[Dataset excerpts]
==============================
-- ==== Sys2Proof/Laws/Drivers.lean ====
section
/-! SUPPORT. The drivers' shared procedures with ready ports, and what their operand checks accept. -/

namespace Sys2Proof.Machine

variable {s : State}

theorem isFreqChannel_eq_true (ch : Int) : isFreqChannel ch = true ↔ ch = 0 ∨ ch = 1 := by
  simp only [isFreqChannel, Bool.or_eq_true, decide_eq_true_eq]

/-- R142: what AD.SETFREQ accepts. -/
theorem freqArgsOk_eq_true (cfg : Config) (ch : BitVec 8) (f : BitVec 48) :
    freqArgsOk cfg ch f = true ↔ (ch.toInt = 0 ∨ ch.toInt = 1) ∧ 0 ≤ freqOperand cfg f := by
  rw [freqArgsOk, Bool.and_eq_true, isFreqChannel_eq_true, decide_eq_true_eq]

/-- R75: at the full width, the operand is the signed field. -/
theorem freqOperand_full (cfg : Config) (h : cfg.freqW = 48) (f : BitVec 48) : freqOperand cfg f = f.toInt := by
  rw [freqOperand, h, BitVec.signExtend_eq]

/-- R142, R148: at the full width, a non-negative operand is its bits. -/
theorem freqOperand_toNat (cfg : Config) (hw : cfg.freqW = 48) (f : BitVec 48) (h : 0 ≤ f.toInt) :
    (freqOperand cfg f).toNat = f.toNat := by
  have h1 := BitVec.toInt_eq_toNat_cond f
  have h2 := f.isLt
  rw [freqOperand_full cfg hw]
  split at h1 <;> omega

/-- R136 with ready ports. -/
theorem writeReg_ready (hb : s.busOk = true) (h : s.portsReady 51 51) :
    writeReg s = .go (s.sent s.ad.cs s.cfg.adProfile [s.ad.ctrl]) :=
  transfer_ready (ws := [s.ad.ctrl]) _ _ (by simp) hb h

/-- After one word, the ports are ready for what they were ready for beyond it. -/
theorem sent_ready {c : Chan} {p : Profile} {w : Word} {n m : Nat} (h : s.portsReady (51 + n) (51 + m)) :
    (s.sent c p [w]).portsReady n m := by
  have := (portsReady_add.1 h).2
  refine (portsReady_congr ?_ ?_).1 this <;> simp [State.sent, State.played, wordsLevels_length]

/-- R137 with ready ports. -/
theorem resetSeq_ready (hb : s.busOk = true) (h : s.portsReady 102 103) : resetSeq s = .go s.resetDone := by
  have h1 : (putCtrl .reset true s).portsReady 51 51 := portsReady_mono h (by omega) (by omega)
  have h2 : ((putCtrl .reset true s).sent (putCtrl .reset true s).ad.cs (putCtrl .reset true s).cfg.adProfile
      [(putCtrl .reset true s).ad.ctrl]).portsReady 51 52 := sent_ready (s := putCtrl .reset true s) h
  rw [resetSeq, writeReg_ready (s := putCtrl .reset true s) hb h1, Run.go_andThen]
  generalize hu : (putCtrl .reset true s).sent (putCtrl .reset true s).ad.cs (putCtrl .reset true s).cfg.adProfile
      [(putCtrl .reset true s).ad.ctrl] = u at h2
  have hbu : u.busOk = true := by rw [← hu]; exact hb
  have h3 : (putCtrl .reset false (((u.setAdRst true).log (.dly u.cfg.tResetUs)).setWaits (u.waits.drop 1))).portsReady
      51 51 := ((portsReady_add (n := 0) (m := 1) (n' := 51) (m' := 51)).1 h2).2
  rw [delay_ready (s := u.setAdRst true) _ (portsReady_mono h2 (n' := 0) (m' := 1) (by omega) (by omega)),
    Run.go_andThen]
  have hb3 : (putCtrl .reset false (((u.setAdRst true).log (.dly u.cfg.tResetUs)).setWaits (u.waits.drop 1))).busOk =
      true := hbu
  simp only [State.setAdRst_waits]
  rw [writeReg_ready hb3 h3, Run.go_andThen, ← hu]
  rfl

end Sys2Proof.Machine
end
==============================
• **Exercise brief**:
Every line from the one containing "[(putCtrl .reset true s).ad.ctrl] = u" through the last line of the entries must be written out verbatim, and no other line.

• **Written response**:
      [(putCtrl .reset true s).ad.ctrl] = u at h2
  have hbu : u.busOk = true := by rw [← hu]; exact hb
  have h3 : (putCtrl .reset false (((u.setAdRst true).log (.dly u.cfg.tResetUs)).setWaits (u.waits.drop 1))).portsReady
      51 51 := ((portsReady_add (n := 0) (m := 1) (n' := 51) (m' := 51)).1 h2).2
  rw [delay_ready (s := u.setAdRst true) _ (portsReady_mono h2 (n' := 0) (m' := 1) (by omega) (by omega)),
    Run.go_andThen]
  have hb3 : (putCtrl .reset false (((u.setAdRst true).log (.dly u.cfg.tResetUs)).setWaits (u.waits.drop 1))).busOk =
      true := hbu
  simp only [State.setAdRst_waits]
  rw [writeReg_ready hb3 h3, Run.go_andThen, ← hu]
  rfl

end Sys2Proof.Machine
end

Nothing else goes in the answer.